Basically, a signal is split up in N (let N = 5 for clarity from now on, however N is arbitrary) frequency bands. Under the assumption that M (M < N) bands are distorted (let M = 1 for clarity from now on although the algorithm is not limited to M = 1, the likelihood for a speech element, e.g. a phoneme, can be computed as the sum of the likelihood contributions of all combinations of N - M (= 4) bands.
- Fig. 1
- shows a pre-processing sequence known in the art.
- Fig. 2
- shows the standard Union model processing in addition to the processing of Fig. 2.
- Fig. 3
- shows a preferred embodiment of the inventive method for pre-processing speech.
Claims (20)
- Method for pre-processing speech, in particular in a method for recognizing speech, comprising the steps of:receiving a speech signal (S),analyzing said speech signal (S) with respect to a given number (N) of predetermined frequency bands (F1, ..., FN),thereby generating acoustic feature data (AFD) which are at least in part representative for said speech signal with respect to said frequency bands (F1, ..., FN),deriving likelihoods for occurrences of speech elements (P1, .... Pm) or of sequences thereof within said speech signal (S) based on said acoustic feature data (AFD) or a derivative thereof,wherein before deriving said likelihoods parts of said acoustic feature data (AFD) being representative for frequency bands (F1, ..., FN) which are at least assumed to be disturbed by an additive and band-limited noise signal (NS) are exchanged by exchange feature data (EFD) so as to generate modified acoustic feature data (MAFD), said exchange feature data (EFD) being representative for undisturbed and/or average speech.
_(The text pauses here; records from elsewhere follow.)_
-- ==== Sys2Proof/Machine/KeypadTimers.lean ====
section
/-! DEFINITION. The keypad and timer instructions (45_keypad_timers.md, rules R150 to R157). -/
namespace Sys2Proof.Machine

/-- SKP Vx (R151): a register above 15 is no key code and raises KeyIndex (D12). -/
def execSkpVx (x : Reg) (s : State) : Host.Outcome State Fault Refusal :=
  complete (encode (.skpVx x)) (do let k ← keyCode (s.getV x); returnSkipIf (s.key k) s) s

/-- SKNP Vx (R152). -/
def execSknpVx (x : Reg) (s : State) : Host.Outcome State Fault Refusal :=
  complete (encode (.sknpVx x)) (do let k ← keyCode (s.getV x); returnSkipIf (!s.key k) s) s

/-- LD Vx,DT (R153): DT before this step's tick. -/
def execLdVxDt (x : Reg) (s : State) : Host.Outcome State Fault Refusal :=
  complete (encode (.ldVxDt x)) (returnNext (s.setV x s.dt)) s

/-- LD Vx,K (R154): the lowest pressed key; with none pressed the step is a Hold and changes nothing (R93, D16). -/
def execLdVxK (x : Reg) (s : State) : Host.Outcome State Fault Refusal :=
  match lowestKey s with
  | none => .next (hold s)
  | some k => complete (encode (.ldVxK x)) (returnNext (s.setV x (BitVec.ofNat 8 k.val))) s

/-- LD DT,Vx (R155): the tick of the same step follows. -/
def execLdDtVx (x : Reg) (s : State) : Host.Outcome State Fault Refusal :=
  complete (encode (.ldDtVx x)) (returnNext { s with dt := s.getV x }) s

/-- LD ST,Vx (R156): the tick of the same step follows. -/
def execLdStVx (x : Reg) (s : State) : Host.Outcome State Fault Refusal :=
  complete (encode (.ldStVx x)) (returnNext { s with st := s.getV x }) s

end Sys2Proof.Machine
end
- Method according to claim 2,wherein a set of frequency domain parameters (MS1, ..., MS12) is generated as a part of said acoustic feature data (AFD), andwherein subsets of said frequency domain parameters (MS1, ..., MS12) are assigned to different frequency bands (F1, ..., FN).
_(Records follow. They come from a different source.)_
-- ==== Sys2Proof/Certificates/Slice0/Obligations.lean ====
section
/-! DEFINITION. The statements for the provers, each from a numbered rule of the spec (its docstring says which). -/

open Sys2Proof Sys2Proof.Machine

/-! ## Encoding (30_encoding.md) -/

/-- Words of every group, written out from R71 and R75 (the spot checks of 95_test_vectors.md 2.7), and two illegal ones. -/
def Obligations.SampleWordsDecode : Prop :=
  decode 0x00E0 = some .cls ∧ decode 0x00EE = some .ret ∧ decode 0x1204 = some (.jpAddr 0x204) ∧
  decode 0x2FFF = some (.callAddr 0xFFF) ∧ decode 0x3A7F = some (.seVxKk 0xA 0x7F) ∧ decode 0x8AB5 = some (.subVxVy 0xA 0xB) ∧
  decode 0xA123 = some (.ldIAddr 0x123) ∧ decode 0xD12F = some (.drwVxVyN 1 2 15) ∧ decode 0xE1A1 = some (.sknpVx 1) ∧
  decode 0xF155 = some (.ldMemVx 1) ∧ decode 0x0000 = none ∧ decode 0x5121 = none

/-- Decoding what the encoder writes gives the instruction back, every operand at every value (R71, R75). -/
def Obligations.DecodeOfEncodeIsTheInstruction : Prop := ∀ i : Instr, decode (encode i) = some i

/-- A decoded word is exactly what the encoder writes for its instruction: no bit of a word is lost in decoding, so the opcode
a fault record holds is the fetched word (R41, log 9). -/
def Obligations.EncodeOfDecodeIsTheWord : Prop := ∀ (w : Word) (i : Instr), decode w = some i → encode i = w

/-- The decoder, written by first nibble (R74), accepts exactly the words that fit a mask and match of R75's table (R76, R77). -/
def Obligations.DecodesExactlyTheLegalWords : Prop := ∀ w : Word, (decode w).isSome = legalWord w

/-- No word fits two rows of R75's table (R76). -/
def Obligations.NoTwoPatternsOverlap : Prop := ∀ w : Word, (patterns.filter (·.fits w)).length ≤ 1

/-! ## The step cycle (40_step_cycle.md) -/

/-- Where the machine runs and the word at PC decodes, the step is the execution of that instruction; nothing is added around
it (R94, R99). -/
def Obligations.StepRunsTheDecodedInstruction : Prop :=
  ∀ (s : State) (i : Instr), running s → s.pc.toNat ≤ 4094 → decode (fetchWord s) = some i → step s = exec i s

/-- The fetched word is big-endian, at any parity of PC (R56, R57, R91). -/
def Obligations.FetchIsBigEndianUpTo4094 : Prop :=
  ∀ s : State,
    (s.pc.toNat ≤ 4094 → ∃ w, fetch s = .ok w ∧
      w.toNat = (s.mem.read s.pc.toNat).toNat * 256 + (s.mem.read (s.pc.toNat + 1)).toNat) ∧
    (4094 < s.pc.toNat → fetch s = .error ⟨.boundsViolation .pcOutOfRange, s.pc.toNat⟩)

/-- A step that begins with PC above 4094 raises PcOutOfRange, no opcode recorded (R91, R163); a step that fetches an illegal word
raises UnsupportedOpcode with that word (R92, R161). The frozen rest is the spec's own decision D13. -/
def Obligations.FetchAndDecodeFaults : Prop :=
  ∀ s : State, running s →
    (4094 < s.pc.toNat → step s = .next (raised (.boundsViolation .pcOutOfRange) none s.pc.toNat s)) ∧
    (s.pc.toNat ≤ 4094 → legalWord (fetchWord s) = false →
      step s = .next (raised .unsupportedOpcode (some (fetchWord s)) (fetchWord s).toNat s))

/-- A step begun with a record in the latch has outcome Halted and changes nothing, for ever (R98): any number of steps, with any draws,
leaves all but the model's own `out` (log 3) as it was; and only Reset clears the latch: no step and no KeyUpdate changes a record. That
a halted machine's step is an unchanged next state is the model's choice (log 1), rendering the spec's own decision D13. -/
def Obligations.HaltedUntilReset : Prop :=
  (∀ (s : State) (r : FaultRecord) (rnds : List Byte), s.fault = some r → rnds ≠ [] →
    runOps (rnds.map .step) s = .next { s with out := ⟨.halted, false, false⟩ }) ∧
  (∀ (s t : State) (r : FaultRecord) (op : HostOp), s.fault = some r → (∀ rom, op ≠ .reset rom) → applyOp op s = .next t →
    t.fault = some r)

/-- A step that raises writes the latch and nothing else (R97, R171, the spec's decision D13): no instruction's write, no tick,
no event, PC kept. -/
def Obligations.FaultingStepWritesOnlyTheLatch : Prop :=
  ∀ s t : State, running s → step s = .next t → ¬ running t →
    t = { s with fault := t.fault, out := ⟨.fault, false, false⟩ }

/-- Every record a step sets is a row of R173's table: kind, code, pc, opcode and value, with the condition that raises it (R163 to
R168, R174, the spec's decision D14). The opcode is the fetched word, or absent when the fetch faulted. -/
def Obligations.FaultRecordsFollowTheTable : Prop :=
  ∀ (s t : State) (r : FaultRecord), running s → step s = .next t → t.fault = some r →
    r.pc = some s.pc ∧
    ((r.kind = .boundsViolation .pcOutOfRange ∧ r.code = 2 ∧ r.opcode = none ∧ r.value = s.pc.toNat ∧ 4094 < s.pc.toNat) ∨
     (s.pc.toNat ≤ 4094 ∧ r.opcode = some (fetchWord s) ∧
      ((r.kind = .unsupportedOpcode ∧ r.code = 1 ∧ r.value = (fetchWord s).toNat ∧ decode (fetchWord s) = none) ∨
       (∃ i, decode (fetchWord s) = some i ∧
        ((r.kind = .boundsViolation .memAddress ∧ r.code = 3 ∧ r.value = max s.index.toNat 0x1000 ∧
            ((∃ x y n, i = .drwVxVyN x y n ∧ n ≠ 0 ∧ 0xFFF < s.index.toNat + (n.toNat - 1)) ∨
             (∃ x, i = .ldBVx x ∧ 0xFFF < s.index.toNat + 2) ∨
             (∃ x, (i = .ldMemVx x ∨ i = .ldVxMem x) ∧ 0xFFF < s.index.toNat + x.toNat))) ∨
         (r.kind = .boundsViolation .stackOverflow ∧ r.code = 4 ∧ r.value = 16 ∧ (∃ nnn, i = .callAddr nnn) ∧ s.sp.val = 16) ∨
         (r.kind = .boundsViolation .stackUnderflow ∧ r.code = 5 ∧ r.value = 0 ∧ i = .ret ∧ s.sp.val = 0) ∨
         (r.kind = .boundsViolation .indexOverflow ∧ r.code = 6 ∧
            (∃ x, i = .addIVx x ∧ r.value = s.index.toNat + (s.getV x).toNat ∧ 0xFFFF < r.value)) ∨
         (r.kind = .boundsViolation .keyIndex ∧ r.code = 7 ∧
            (∃ x, (i = .skpVx x ∨ i = .sknpVx x) ∧ r.value = (s.getV x).toNat ∧ 15 < r.value)))))))

/-- Every step answers a state, by one of the four outcomes of R90's table: Done leaves the machine running, Hold and Halted change
nothing (but the model's own `out`), Fault sets the latch. -/
def Obligations.OutcomesAreTheTable : Prop :=
  ∀ s : State, ∃ t, step s = .next t ∧
    (t.out.outcome = .done → running s ∧ running t) ∧
    (t.out.outcome = .hold → running s ∧ t = { s with out := ⟨.hold, false, false⟩ }) ∧
    (t.out.outcome = .fault → running s ∧ ¬ running t) ∧
    (t.out.outcome = .halted ↔ ¬ running s) ∧
    (t.out.outcome = .halted → t = { s with out := ⟨.halted, false, false⟩ })

/-- The timer tick (R95): in every completed step each timer counts down from what the instruction left in it, stopping at 0, and
`beep` is emitted exactly when ST was 1 then; in every other step the timers stand still and nothing is emitted. -/
def Obligations.TimersTickOncePerCompletedStep : Prop :=
  ∀ s t : State, step s = .next t →
    (t.out.outcome = .done → ∀ i, decode (fetchWord s) = some i → TicksFrom (i.dtBeforeTick s) (i.stBeforeTick s) t) ∧
    (t.out.outcome ≠ .done → t.dt = s.dt ∧ t.st = s.st ∧ t.out.beep = false)

/-- How PC advances (R25, R96): by 2; by 4 only for the skip instructions; replaced only by the four jumps; and not at all in a step
that does not complete. -/
def Obligations.PcMovesByTwoOrFourOrJumps : Prop :=
  ∀ s t : State, step s = .next t →
    (t.out.outcome = .done → ∀ i, decode (fetchWord s) = some i →
      t.pc = s.pc + 2 ∨ (i.maySkip ∧ t.pc = s.pc + 4) ∨ i.jumps) ∧
    (t.out.outcome ≠ .done → t.pc = s.pc)

/-- A general register changes only where R22's list lets the instruction write it; every other is unchanged. -/
def Obligations.OnlyListedRegistersChange : Prop :=
  ∀ (i : Instr) (s t : State) (r : Reg), exec i s = .next t → i.mayWriteReg r = false → t.getV r = s.getV r

/-- After a completed flag-writing instruction VF is 0 or 1 (R21, R33, R37). -/
def Obligations.FlagIsZeroOrOne : Prop :=
  ∀ (i : Instr) (s t : State), exec i s = .next t → t.out.outcome = .done → i.writesFlag → t.getV VF = 0 ∨ t.getV VF = 1

/-- Who may write the rest of the state (R23, R26, R27, R31, R32, R58): I, the stack, memory and the framebuffer change only by the
instructions named there, the keys and the draw the host hands a step (log 2) by none. -/
def Obligations.OnlyNamedInstructionsWriteTheRest : Prop :=
  ∀ (i : Instr) (s t : State), exec i s = .next t →
    (¬ i.writesIndex → KeepsIndex s t) ∧ (¬ i.movesStack → KeepsStack s t) ∧ (¬ i.storesMem → KeepsMem s t) ∧
    (¬ i.writesFb → KeepsFb s t) ∧ KeepsKeys s t ∧ KeepsOffered s t

/-- The keys are read by SKP, SKNP and LD Vx,K alone (R32): any other instruction does the same whatever keys are down, and leaves
them down. -/
def Obligations.OnlyKeyInstructionsReadTheKeys : Prop :=
  ∀ (i : Instr) (s t : State) (keys : Vector Bool 16), ¬ i.readsKeys → exec i s = .next t →
    exec i { s with keys := keys } = .next { t with keys := keys }

/-- No rule reads the outputs of the step before (R203; the model's own field, log 3): a step answers the same whatever they were. -/
def Obligations.OutputsAreNeverRead : Prop := ∀ (s : State) (o : Outputs), step { s with out := o } = step s

/-- The events of a step (R203): `refresh` only from a completed DRW, `beep` only from the tick of a completed step. -/
def Obligations.EventsHaveTheirCauses : Prop :=
  ∀ s t : State, step s = .next t →
    (t.out.refresh = true → t.out.outcome = .done ∧ ∃ x y n, decode (fetchWord s) = some (.drwVxVyN x y n)) ∧
    (t.out.beep = true → t.out.outcome = .done ∧ t.st = 0)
- Method according to claim 2,
wherein melscale parameters are used as frequency domain parameters (MS1, ..., MS12). - Method according to any one of claims 2 or 3,
wherein said exchange feature data (EFD) are chosen to include exchange frequency domain parameters (EMS1, ..., EMS12) and in particular exchange melscale parameters,
to exchange frequency domain parameters (MS1, ..., MS12) and in particular melscale parameters belonging to disturbed frequency bands (F1, ..., FN) to obtain a modified set of frequency domain parameters. - Method according to any one of the preceding claims,
wherein at least a part of said exchange feature data (EFD) and in particular said exchange frequency domain parameters (EMS1, ..., EMS12) are derived and/or taken from a first acoustic model (K) operating on the frequency domain and in particular on the space of said frequency domain parameters (MS1, ..., MS12). - Method according to claim 5,
wherein a first acoustic model set (K) is used which is based on the entire frequency range (F) of the speech signal (S) or which includes submodels solely based on respective frequency bands (F1, .... FN). - Method according to any one of the claims 5 or 6,
wherein a first acoustic model set (K) is used which is based on average and/or undisturbed speech. - Method according to any one of the preceding claims,
wherein frequency domain parameters (MS1, ..., MS12) and in particular melscale parameters are used in deriving said likelihoods. - Method according to any one of the preceding claims,
wherein time domain parameters or time domain like(C1, ..., C12) are used in deriving said likelihoods. - Method according to claim 9,
wherein cepstral parameters (C1, ..., C12) are used as said time domain parameters or said time domain like parameters. - Method according to any one of the preceding claims,
wherein said likelihoods are derived using a union-model-like strategy andwherein it is assumed that a given and fixed number (M) of frequency bands (F1, ..., FN) lower than said number (N) of the frequency bands (F1, ..., FN) are disturbed or distorted by a band-limited and additive noise signal (NS). - Method according to claim 11,
wherein for each assumed disturbed or distorted frequency band (F1, ..., FN) corresponding or assigned frequency domain parameters (MS1, ..., MS12) and in particular corresponding melscale parameters are exchanged by exchange frequency domain parameters (EMS1, ..., EMS12) which correspond to a speech element (P1, ..., Pn) to be tested and in particular taken from said first acoustic model (K) to generate modified acoustic feature data (MAFD). - Method according to claim 12,
wherein based on said frequency domain parameters (MS1, ..., MS12) and said exchange frequency domain parameters (EMS1, ..., EMS12) said time domain parameters or time domain like parameters (C1, ..., C12) and in particular said cepstral parameters are derived, in particular by involving an inverse Fourier transform or the like. - Method according to any one of the claims 11 to 13,
wherein said likelihoods are derived based on said time domain parameters or time domain like parameters (C1, ..., C12) and in particular based on said cepstral parameters. - Method according to any one of the claims 11 to 14,wherein single likelihoods (Lj) or substream likelihoods for each combination of fixed M assumed disturbed or distorted frequency bands (F1, ..., FN) are generated andwherein a total likelihood (LMtotal) is derived from said single likelihoods (Lj).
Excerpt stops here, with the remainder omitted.